START DATASET CONTENT
-- ==== Sys2Proof/Machine/CBus.lean ====
section
/-! DEFINITION. The C-bus fan-out (43_cbus.md R190 to R202): each enabled register receives the C latch. It never faults and
writes no flag. -/

namespace Sys2Proof.Machine

/-- `C_MAR` (R191). `MAR <- C`. -/
def execCMar (s : State) : Result := .next (s.setMar s.c)

/-- `C_MDR` (R192). `MDR <- C`. -/
def execCMdr (s : State) : Result := .next (s.setMdr s.c)

/-- `C_PC` (R193). `PC <- C`. -/
def execCPc (s : State) : Result := .next (s.setPc s.c)

/-- `C_SP` (R194). `SP <- C`. -/
def execCSp (s : State) : Result := .next (s.setSp s.c)

/-- `C_LV` (R195). `LV <- C`. -/
def execCLv (s : State) : Result := .next (s.setLv s.c)

/-- `C_CPP` (R196). `CPP <- C`. -/
def execCCpp (s : State) : Result := .next (s.setCpp s.c)

/-- `C_TOS` (R197). `TOS <- C`. -/
def execCTos (s : State) : Result := .next (s.setTos s.c)

/-- `C_OPC` (R198). `OPC <- C`. -/
def execCOpc (s : State) : Result := .next (s.setOpc s.c)

/-- `C_H` (R199). `H <- C`. -/
def execCH (s : State) : Result := .next (s.setH s.c)

end Sys2Proof.Machine
end

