-- ==== Sys2Proof/Safety.lean ====
section
/-! DEFINITION. What a safe run is, the invariant of the state, and what "unchanged" means, in the terms the
statements use. -/

namespace Sys2Proof.Machine

/-- Both memories are in their canonical form, the machine is RUNNING, and the ALU's wire carries nothing: what every
state at a cycle boundary of a running machine is (R20, R38, R43, R63). -/
def State.Canonical (s : State) : Prop :=
  Memory.wf s.mem = true ∧ ControlStore.wf s.cs = true ∧ s.status = .running ∧ s.aluOut = 0

/-- Every memory operation the next cycle enables is in bounds, at PC and MAR as its fan-out leaves them (R330). -/
def CycleInBounds (s : State) : Prop :=
  ((nextMicro s).mem.getLsbD 0 = true → (beforeMemory s).pc.toNat < Config.memBytes) ∧
  ((nextMicro s).mem.getLsbD 1 = true ∨ (nextMicro s).mem.getLsbD 2 = true →
    wordOffset (beforeMemory s).mar + 3 < Config.memBytes)

/-- The next step is a whole cycle. -/
def SafeState (s : State) : Prop := s.status = .running ∧ CycleInBounds s

/-- A run of `k` cycles that reaches a cycle boundary without a fault (R331). -/
def SafeRun (k : Nat) (s : State) : Prop := ∃ t, Host.Core.run Sys2Proof.core k s = .next t

/-- A state with an ALU output: on the wire, and in the flags as R170 gives them. -/
def State.afterAlu (s : State) (a : Word) : State :=
  { s with aluOut := a, n := decide (a ≠ 0), z := decide (a = 0) }

/-- The nine registers the fan-out can write, unchanged. -/
def SameDestinations (s t : State) : Prop :=
  t.mar = s.mar ∧ t.mdr = s.mdr ∧ t.pc = s.pc ∧ t.sp = s.sp ∧ t.lv = s.lv ∧ t.cpp = s.cpp ∧ t.tos = s.tos ∧
    t.opc = s.opc ∧ t.h = s.h

/-- Both flags unchanged. -/
def SameFlags (s t : State) : Prop := t.n = s.n ∧ t.z = s.z

/-- MIR, the control store and the status unchanged. -/
def SameControl (s t : State) : Prop := t.mir = s.mir ∧ t.cs = s.cs ∧ t.status = s.status

/-- Every byte of main memory reads as before. -/
def SameBytes (s t : State) : Prop := ∀ a, t.mem.byteAt a = s.mem.byteAt a

end Sys2Proof.Machine
end

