section
variable (s : State) (n z : Bool)
@[simp] theorem State.setFlags_mar : (s.setFlags n z).mar = s.mar := rfl
@[simp] theorem State.setFlags_mdr : (s.setFlags n z).mdr = s.mdr := rfl
@[simp] theorem State.setFlags_pc : (s.setFlags n z).pc = s.pc := rfl
@[simp] theorem State.setFlags_mbr : (s.setFlags n z).mbr = s.mbr := rfl
@[simp] theorem State.setFlags_sp : (s.setFlags n z).sp = s.sp := rfl
@[simp] theorem State.setFlags_lv : (s.setFlags n z).lv = s.lv := rfl
@[simp] theorem State.setFlags_cpp : (s.setFlags n z).cpp = s.cpp := rfl
@[simp] theorem State.setFlags_tos : (s.setFlags n z).tos = s.tos := rfl
@[simp] theorem State.setFlags_opc : (s.setFlags n z).opc = s.opc := rfl
@[simp] theorem State.setFlags_h : (s.setFlags n z).h = s.h := rfl
@[simp] theorem State.setFlags_mpc : (s.setFlags n z).mpc = s.mpc := rfl
@[simp] theorem State.setFlags_n : (s.setFlags n z).n = n := rfl
@[simp] theorem State.setFlags_z : (s.setFlags n z).z = z := rfl
@[simp] theorem State.setFlags_b : (s.setFlags n z).b = s.b := rfl
@[simp] theorem State.setFlags_c : (s.setFlags n z).c = s.c := rfl
@[simp] theorem State.setFlags_mir : (s.setFlags n z).mir = s.mir := rfl
@[simp] theorem State.setFlags_status : (s.setFlags n z).status = s.status := rfl
@[simp] theorem State.setFlags_mem : (s.setFlags n z).mem = s.mem := rfl
@[simp] theorem State.setFlags_cs : (s.setFlags n z).cs = s.cs := rfl
@[simp] theorem State.setFlags_aluOut : (s.setFlags n z).aluOut = s.aluOut := rfl
end

section
variable (s : State) (a : Word)
@[simp] theorem State.flagsOf_mar : (s.flagsOf a).mar = s.mar := rfl
@[simp] theorem State.flagsOf_mdr : (s.flagsOf a).mdr = s.mdr := rfl
@[simp] theorem State.flagsOf_pc : (s.flagsOf a).pc = s.pc := rfl
@[simp] theorem State.flagsOf_mbr : (s.flagsOf a).mbr = s.mbr := rfl
@[simp] theorem State.flagsOf_sp : (s.flagsOf a).sp = s.sp := rfl
@[simp] theorem State.flagsOf_lv : (s.flagsOf a).lv = s.lv := rfl
@[simp] theorem State.flagsOf_cpp : (s.flagsOf a).cpp = s.cpp := rfl
@[simp] theorem State.flagsOf_tos : (s.flagsOf a).tos = s.tos := rfl
@[simp] theorem State.flagsOf_opc : (s.flagsOf a).opc = s.opc := rfl
@[simp] theorem State.flagsOf_h : (s.flagsOf a).h = s.h := rfl
@[simp] theorem State.flagsOf_mpc : (s.flagsOf a).mpc = s.mpc := rfl
@[simp] theorem State.flagsOf_n : (s.flagsOf a).n = nonzeroFlag a := rfl
@[simp] theorem State.flagsOf_z : (s.flagsOf a).z = zeroFlag a := rfl
@[simp] theorem State.flagsOf_b : (s.flagsOf a).b = s.b := rfl
@[simp] theorem State.flagsOf_c : (s.flagsOf a).c = s.c := rfl
@[simp] theorem State.flagsOf_mir : (s.flagsOf a).mir = s.mir := rfl
@[simp] theorem State.flagsOf_status : (s.flagsOf a).status = s.status := rfl
@[simp] theorem State.flagsOf_mem : (s.flagsOf a).mem = s.mem := rfl
@[simp] theorem State.flagsOf_cs : (s.flagsOf a).cs = s.cs := rfl
@[simp] theorem State.flagsOf_aluOut : (s.flagsOf a).aluOut = s.aluOut := rfl
end

section
variable (s : State)
@[simp] theorem State.takeFault_mar : s.takeFault.mar = s.mar := rfl
@[simp] theorem State.takeFault_mdr : s.takeFault.mdr = s.mdr := rfl
@[simp] theorem State.takeFault_pc : s.takeFault.pc = s.pc := rfl
@[simp] theorem State.takeFault_mbr : s.takeFault.mbr = s.mbr := rfl
@[simp] theorem State.takeFault_sp : s.takeFault.sp = s.sp := rfl
@[simp] theorem State.takeFault_lv : s.takeFault.lv = s.lv := rfl
@[simp] theorem State.takeFault_cpp : s.takeFault.cpp = s.cpp := rfl
@[simp] theorem State.takeFault_tos : s.takeFault.tos = s.tos := rfl
@[simp] theorem State.takeFault_opc : s.takeFault.opc = s.opc := rfl
@[simp] theorem State.takeFault_h : s.takeFault.h = s.h := rfl
@[simp] theorem State.takeFault_mpc : s.takeFault.mpc = s.mpc := rfl
@[simp] theorem State.takeFault_n : s.takeFault.n = s.n := rfl
@[simp] theorem State.takeFault_z : s.takeFault.z = s.z := rfl
@[simp] theorem State.takeFault_b : s.takeFault.b = s.b := rfl
@[simp] theorem State.takeFault_c : s.takeFault.c = s.c := rfl
@[simp] theorem State.takeFault_mir : s.takeFault.mir = s.mir := rfl
@[simp] theorem State.takeFault_status : s.takeFault.status = .faulted := rfl
@[simp] theorem State.takeFault_mem : s.takeFault.mem = s.mem := rfl
@[simp] theorem State.takeFault_cs : s.takeFault.cs = s.cs := rfl
@[simp] theorem State.takeFault_aluOut : s.takeFault.aluOut = 0 := rfl
end

theorem zeroFlag_eq (a : Word) : zeroFlag a = decide (a = 0) := rfl

theorem nonzeroFlag_eq (a : Word) : nonzeroFlag a = decide (a ≠ 0) := by
  show (!decide (a = 0)) = decide (a ≠ 0)
  simp

/-- The flags of a state are those of its ALU output, and nothing else changes (R170). -/
theorem State.flagsOf_eq (s : State) (a : Word) :
    s.flagsOf a = { s with n := decide (a ≠ 0), z := decide (a = 0) } := by
  rw [State.flagsOf, zeroFlag_eq, nonzeroFlag_eq]
  rfl

end Sys2Proof.Machine
end

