-- ==== Sys2Proof/Laws/Loader.lean ====
section
/-! SUPPORT. The laws of the loader: what a run of bytes leaves in main memory, and what the records leave in the control
store (70_reset_and_hazards.md R305, R306). -/

namespace Sys2Proof.Machine

/-- The byte `k` of a run lands at its address plus `k`; every other byte keeps its value (R306). -/
theorem Memory.byteAt_setBytes (m : Memory) (a b : Nat) (l : List Byte) :
    (m.setBytes a l).byteAt b = if a ≤ b ∧ b < a + l.length then l.getD (b - a) 0 else m.byteAt b := by
  induction l generalizing m a with
  | nil => simp only [Memory.setBytes, List.length_nil]; rw [if_neg (by omega)]
  | cons v l ih =>
    rw [Memory.setBytes, ih, List.length_cons]
    by_cases h : a = b
    · subst h
      rw [if_neg (by omega), if_pos (by omega), Memory.byteAt_setByte]
      simp
    · by_cases h' : a + 1 ≤ b ∧ b < a + 1 + l.length
      · rw [if_pos h', if_pos (by omega), show b - a = (b - (a + 1)) + 1 by omega]
        rfl
      · rw [if_neg h', if_neg (by omega), Memory.byteAt_setByte, if_neg (by omega)]

/-- A run of bytes inside the array keeps the canonical form. -/
theorem Memory.wf_setBytes {m : Memory} {a : Nat} (l : List Byte) (ha : a + l.length ≤ Config.memBytes)
    (hm : m.wf = true) : (m.setBytes a l).wf = true := by
  induction l generalizing m a with
  | nil => exact hm
  | cons v l ih =>
    rw [List.length_cons] at ha
    exact ih (by omega) (Memory.wf_setByte v (by omega) hm)

/-- The records of a file are in canonical form. -/
theorem csOfRecords_wf (count i : Nat) (file : List Byte) :
    sparseWf Config.csFill (i + count) i (csOfRecords count i file) = true := by
  induction count generalizing i file with
  | zero => rfl
  | succ count ih =>
    have h := ih (i + 1) (file.drop Config.romRecordBytes)
    rw [show i + 1 + count = i + (count + 1) by omega] at h
    simp only [csOfRecords]
    split
    · exact sparseWf_mono Config.csFill (by omega) h
    · simp [sparseWf, *]

/-- Nothing is listed below the first index. -/
theorem csOfRecords_below (count i k : Nat) (file : List Byte) (h : k < i) :
    sparseGet Config.csFill (csOfRecords count i file) k = Config.csFill := by
  induction count generalizing i file with
  | zero => rfl
  | succ count ih =>
    simp only [csOfRecords]
    split
    · exact ih _ _ (by omega)
    · rw [sparseGet, if_neg (by omega)]
      exact ih _ _ (by omega)

/-- Record `k` of a file is the word at its index plus `k` (R305). -/
theorem csOfRecords_fetch (count i k : Nat) (file : List Byte) (h : k < count) :
    sparseGet Config.csFill (csOfRecords count i file) (i + k) =
      wordOfRecord ((file.drop (Config.romRecordBytes * k)).take Config.romRecordBytes) := by
  induction count generalizing i k file with
  | zero => omega
  | succ count ih =>
    simp only [csOfRecords]
    rcases k with _ | k
    · simp only [Nat.add_zero, Nat.mul_zero, List.drop_zero]
      split
      · rename_i hw
        rw [csOfRecords_below _ _ _ _ (by omega), hw]
      · rw [sparseGet, if_pos rfl]
    · have e := ih (i + 1) k (file.drop Config.romRecordBytes) (by omega)
      rw [List.drop_drop, show Config.romRecordBytes + Config.romRecordBytes * k =
        Config.romRecordBytes * (k + 1) by rw [Nat.mul_succ, Nat.add_comm],
        show i + 1 + k = i + (k + 1) by omega] at e
      split
      · exact e
      · rw [sparseGet, if_neg (by omega)]
        exact e

end Sys2Proof.Machine
end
END DATASET CONTENT
EXERCISE PROMPT: Only those lines of the entries above that run from the line containing "z).n = n := rfl" to the line containing "s.takeFault.mar = s.mar := rfl", both included, should be transcribed exactly.

RESPONSE AREA:
@[simp] theorem State.setFlags_n : (s.setFlags n z).n = n := rfl
@[simp] theorem State.setFlags_z : (s.setFlags n z).z = z := rfl
@[simp] theorem State.setFlags_b : (s.setFlags n z).b = s.b := rfl
@[simp] theorem State.setFlags_c : (s.setFlags n z).c = s.c := rfl
@[simp] theorem State.setFlags_mir : (s.setFlags n z).mir = s.mir := rfl
@[simp] theorem State.setFlags_status : (s.setFlags n z).status = s.status := rfl
@[simp] theorem State.setFlags_mem : (s.setFlags n z).mem = s.mem := rfl
@[simp] theorem State.setFlags_cs : (s.setFlags n z).cs = s.cs := rfl
@[simp] theorem State.setFlags_aluOut : (s.setFlags n z).aluOut = s.aluOut := rfl
end

section
variable (s : State) (a : Word)
@[simp] theorem State.flagsOf_mar : (s.flagsOf a).mar = s.mar := rfl
@[simp] theorem State.flagsOf_mdr : (s.flagsOf a).mdr = s.mdr := rfl
@[simp] theorem State.flagsOf_pc : (s.flagsOf a).pc = s.pc := rfl
@[simp] theorem State.flagsOf_mbr : (s.flagsOf a).mbr = s.mbr := rfl
@[simp] theorem State.flagsOf_sp : (s.flagsOf a).sp = s.sp := rfl
@[simp] theorem State.flagsOf_lv : (s.flagsOf a).lv = s.lv := rfl
@[simp] theorem State.flagsOf_cpp : (s.flagsOf a).cpp = s.cpp := rfl
@[simp] theorem State.flagsOf_tos : (s.flagsOf a).tos = s.tos := rfl
@[simp] theorem State.flagsOf_opc : (s.flagsOf a).opc = s.opc := rfl
@[simp] theorem State.flagsOf_h : (s.flagsOf a).h = s.h := rfl
@[simp] theorem State.flagsOf_mpc : (s.flagsOf a).mpc = s.mpc := rfl
@[simp] theorem State.flagsOf_n : (s.flagsOf a).n = nonzeroFlag a := rfl
@[simp] theorem State.flagsOf_z : (s.flagsOf a).z = zeroFlag a := rfl
@[simp] theorem State.flagsOf_b : (s.flagsOf a).b = s.b := rfl
@[simp] theorem State.flagsOf_c : (s.flagsOf a).c = s.c := rfl
@[simp] theorem State.flagsOf_mir : (s.flagsOf a).mir = s.mir := rfl
@[simp] theorem State.flagsOf_status : (s.flagsOf a).status = s.status := rfl
@[simp] theorem State.flagsOf_mem : (s.flagsOf a).mem = s.mem := rfl
@[simp] theorem State.flagsOf_cs : (s.flagsOf a).cs = s.cs := rfl
@[simp] theorem State.flagsOf_aluOut : (s.flagsOf a).aluOut = s.aluOut := rfl
end

section
variable (s : State)
@[simp] theorem State.takeFault_mar : s.takeFault.mar = s.mar := rfl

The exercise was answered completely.